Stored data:
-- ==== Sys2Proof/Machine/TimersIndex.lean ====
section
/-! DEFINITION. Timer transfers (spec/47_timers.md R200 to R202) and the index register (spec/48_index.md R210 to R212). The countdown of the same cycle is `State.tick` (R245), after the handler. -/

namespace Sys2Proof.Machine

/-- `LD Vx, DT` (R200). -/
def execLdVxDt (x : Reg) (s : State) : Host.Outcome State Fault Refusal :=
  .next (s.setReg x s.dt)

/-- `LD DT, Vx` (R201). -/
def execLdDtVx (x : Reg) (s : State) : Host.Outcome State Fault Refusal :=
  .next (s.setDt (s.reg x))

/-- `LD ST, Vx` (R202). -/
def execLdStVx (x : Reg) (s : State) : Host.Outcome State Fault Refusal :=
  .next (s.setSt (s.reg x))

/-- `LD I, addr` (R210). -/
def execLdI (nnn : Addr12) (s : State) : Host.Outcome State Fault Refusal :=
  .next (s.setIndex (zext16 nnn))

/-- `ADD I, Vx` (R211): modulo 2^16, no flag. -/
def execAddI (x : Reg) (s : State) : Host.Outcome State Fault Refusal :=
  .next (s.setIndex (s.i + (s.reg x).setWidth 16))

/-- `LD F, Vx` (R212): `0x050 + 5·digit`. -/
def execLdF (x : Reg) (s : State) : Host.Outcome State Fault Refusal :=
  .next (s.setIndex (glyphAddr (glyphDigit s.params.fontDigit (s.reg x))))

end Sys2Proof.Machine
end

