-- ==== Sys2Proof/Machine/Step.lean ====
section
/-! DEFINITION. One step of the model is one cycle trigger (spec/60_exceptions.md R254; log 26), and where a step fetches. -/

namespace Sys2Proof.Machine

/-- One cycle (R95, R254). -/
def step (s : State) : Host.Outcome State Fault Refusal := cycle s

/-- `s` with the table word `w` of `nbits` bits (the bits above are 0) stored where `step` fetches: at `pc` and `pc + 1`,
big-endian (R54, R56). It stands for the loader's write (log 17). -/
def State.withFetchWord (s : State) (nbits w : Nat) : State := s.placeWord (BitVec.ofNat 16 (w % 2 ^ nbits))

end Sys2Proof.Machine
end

...

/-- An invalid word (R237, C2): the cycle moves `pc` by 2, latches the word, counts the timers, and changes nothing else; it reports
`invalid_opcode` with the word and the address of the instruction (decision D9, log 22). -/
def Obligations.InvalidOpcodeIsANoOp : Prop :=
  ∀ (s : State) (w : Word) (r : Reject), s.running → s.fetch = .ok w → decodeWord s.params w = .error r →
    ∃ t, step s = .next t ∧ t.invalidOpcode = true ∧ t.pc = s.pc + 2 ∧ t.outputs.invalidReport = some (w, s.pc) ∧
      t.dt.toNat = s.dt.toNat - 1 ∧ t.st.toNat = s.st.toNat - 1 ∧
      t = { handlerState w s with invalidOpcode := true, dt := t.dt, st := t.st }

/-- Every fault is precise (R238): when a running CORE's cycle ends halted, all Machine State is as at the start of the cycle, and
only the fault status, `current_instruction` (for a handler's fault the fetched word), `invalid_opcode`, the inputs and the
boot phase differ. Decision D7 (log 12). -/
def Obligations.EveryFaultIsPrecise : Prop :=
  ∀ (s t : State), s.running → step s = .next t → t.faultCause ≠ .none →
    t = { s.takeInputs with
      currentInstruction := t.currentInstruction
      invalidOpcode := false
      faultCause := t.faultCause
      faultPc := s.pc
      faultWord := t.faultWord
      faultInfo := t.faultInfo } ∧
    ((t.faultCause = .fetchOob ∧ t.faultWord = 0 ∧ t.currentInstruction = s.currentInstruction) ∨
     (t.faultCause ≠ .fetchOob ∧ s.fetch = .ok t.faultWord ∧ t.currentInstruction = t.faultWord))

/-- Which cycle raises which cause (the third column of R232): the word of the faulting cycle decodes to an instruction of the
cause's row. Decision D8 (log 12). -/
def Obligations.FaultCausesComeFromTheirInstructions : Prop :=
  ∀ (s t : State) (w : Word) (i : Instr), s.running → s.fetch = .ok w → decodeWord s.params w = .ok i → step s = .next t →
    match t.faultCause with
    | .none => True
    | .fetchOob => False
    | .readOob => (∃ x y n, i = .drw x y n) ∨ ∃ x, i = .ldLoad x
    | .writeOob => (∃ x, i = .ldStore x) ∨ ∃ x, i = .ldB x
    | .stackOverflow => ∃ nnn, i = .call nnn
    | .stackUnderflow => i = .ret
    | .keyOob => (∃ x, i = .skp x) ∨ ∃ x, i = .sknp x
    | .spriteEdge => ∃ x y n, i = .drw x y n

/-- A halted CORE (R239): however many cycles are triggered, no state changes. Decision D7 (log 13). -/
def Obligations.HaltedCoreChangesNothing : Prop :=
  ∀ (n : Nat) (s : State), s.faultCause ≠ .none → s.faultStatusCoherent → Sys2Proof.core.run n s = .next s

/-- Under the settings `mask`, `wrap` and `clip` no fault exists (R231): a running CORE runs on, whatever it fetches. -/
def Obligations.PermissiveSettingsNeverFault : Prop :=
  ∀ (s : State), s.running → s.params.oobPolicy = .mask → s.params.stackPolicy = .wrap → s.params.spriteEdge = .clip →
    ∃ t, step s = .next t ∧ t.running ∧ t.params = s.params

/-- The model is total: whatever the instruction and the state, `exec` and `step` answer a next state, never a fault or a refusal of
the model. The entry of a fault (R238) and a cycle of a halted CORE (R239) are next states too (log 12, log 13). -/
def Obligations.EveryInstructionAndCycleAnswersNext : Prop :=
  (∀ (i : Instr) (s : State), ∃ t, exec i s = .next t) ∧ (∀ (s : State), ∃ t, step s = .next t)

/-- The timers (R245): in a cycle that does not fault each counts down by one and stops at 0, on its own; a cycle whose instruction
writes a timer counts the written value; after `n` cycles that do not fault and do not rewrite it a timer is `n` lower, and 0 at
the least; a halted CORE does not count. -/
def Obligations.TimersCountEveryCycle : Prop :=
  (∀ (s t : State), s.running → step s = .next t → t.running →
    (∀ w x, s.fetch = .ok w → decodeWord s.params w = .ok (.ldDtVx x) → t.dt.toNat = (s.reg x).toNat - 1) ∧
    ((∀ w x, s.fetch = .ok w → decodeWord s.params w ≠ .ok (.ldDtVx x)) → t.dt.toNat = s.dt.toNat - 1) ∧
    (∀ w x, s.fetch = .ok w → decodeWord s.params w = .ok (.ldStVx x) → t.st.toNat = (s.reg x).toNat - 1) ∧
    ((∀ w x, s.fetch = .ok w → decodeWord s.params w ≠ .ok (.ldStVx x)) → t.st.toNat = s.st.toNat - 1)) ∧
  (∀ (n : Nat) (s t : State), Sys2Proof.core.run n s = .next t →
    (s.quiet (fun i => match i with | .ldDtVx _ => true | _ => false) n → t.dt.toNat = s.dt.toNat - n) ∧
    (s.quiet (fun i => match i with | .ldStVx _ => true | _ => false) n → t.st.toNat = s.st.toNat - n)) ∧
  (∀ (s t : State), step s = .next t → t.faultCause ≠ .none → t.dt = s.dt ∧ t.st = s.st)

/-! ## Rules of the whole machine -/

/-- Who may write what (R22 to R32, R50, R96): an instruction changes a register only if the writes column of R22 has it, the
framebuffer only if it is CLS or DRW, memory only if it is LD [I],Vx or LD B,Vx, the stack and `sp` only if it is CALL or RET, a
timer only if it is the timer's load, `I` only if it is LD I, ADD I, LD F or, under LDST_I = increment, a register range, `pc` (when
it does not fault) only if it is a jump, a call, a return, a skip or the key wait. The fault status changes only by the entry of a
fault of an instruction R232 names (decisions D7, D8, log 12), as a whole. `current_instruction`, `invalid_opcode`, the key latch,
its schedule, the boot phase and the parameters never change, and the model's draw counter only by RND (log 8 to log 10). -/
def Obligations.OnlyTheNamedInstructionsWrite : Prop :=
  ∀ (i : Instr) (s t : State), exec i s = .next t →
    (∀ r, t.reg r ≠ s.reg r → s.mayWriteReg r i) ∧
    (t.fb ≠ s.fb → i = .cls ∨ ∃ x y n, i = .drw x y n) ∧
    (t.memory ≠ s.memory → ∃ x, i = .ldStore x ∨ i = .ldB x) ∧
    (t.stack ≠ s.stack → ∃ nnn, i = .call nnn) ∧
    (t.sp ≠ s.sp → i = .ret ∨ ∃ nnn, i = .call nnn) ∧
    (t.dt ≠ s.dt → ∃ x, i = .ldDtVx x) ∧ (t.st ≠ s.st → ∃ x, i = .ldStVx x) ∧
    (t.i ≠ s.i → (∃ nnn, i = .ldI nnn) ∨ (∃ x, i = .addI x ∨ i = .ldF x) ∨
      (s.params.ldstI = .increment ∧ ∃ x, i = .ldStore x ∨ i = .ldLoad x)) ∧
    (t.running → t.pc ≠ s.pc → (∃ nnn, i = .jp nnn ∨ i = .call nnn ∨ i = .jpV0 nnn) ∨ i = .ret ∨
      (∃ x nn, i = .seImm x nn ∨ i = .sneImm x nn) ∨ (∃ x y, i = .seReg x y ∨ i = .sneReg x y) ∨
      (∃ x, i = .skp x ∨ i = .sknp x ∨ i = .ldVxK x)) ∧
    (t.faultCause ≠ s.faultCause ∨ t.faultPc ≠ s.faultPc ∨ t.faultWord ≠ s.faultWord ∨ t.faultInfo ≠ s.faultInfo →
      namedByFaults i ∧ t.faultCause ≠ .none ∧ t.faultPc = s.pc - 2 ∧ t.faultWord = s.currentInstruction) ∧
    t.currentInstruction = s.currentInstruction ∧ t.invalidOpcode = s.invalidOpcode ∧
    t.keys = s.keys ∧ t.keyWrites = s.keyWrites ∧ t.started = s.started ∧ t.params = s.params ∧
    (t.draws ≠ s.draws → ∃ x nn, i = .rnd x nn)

Your instructions: Every line above from the line with "faultInfo := t.faultInfo" to the line with "x, i = .ldLoad x", inclusive, must be returned exactly; no other line belongs in the reply.

Response to this exercise:
      faultInfo := t.faultInfo } ∧
    ((t.faultCause = .fetchOob ∧ t.faultWord = 0 ∧ t.currentInstruction = s.currentInstruction) ∨
     (t.faultCause ≠ .fetchOob ∧ s.fetch = .ok t.faultWord ∧ t.currentInstruction = t.faultWord))

/-- Which cycle raises which cause (the third column of R232): the word of the faulting cycle decodes to an instruction of the
cause's row. Decision D8 (log 12). -/
def Obligations.FaultCausesComeFromTheirInstructions : Prop :=
  ∀ (s t : State) (w : Word) (i : Instr), s.running → s.fetch = .ok w → decodeWord s.params w = .ok i → step s = .next t →
    match t.faultCause with
    | .none => True
    | .fetchOob => False
    | .readOob => (∃ x y n, i = .drw x y n) ∨ ∃ x, i = .ldLoad x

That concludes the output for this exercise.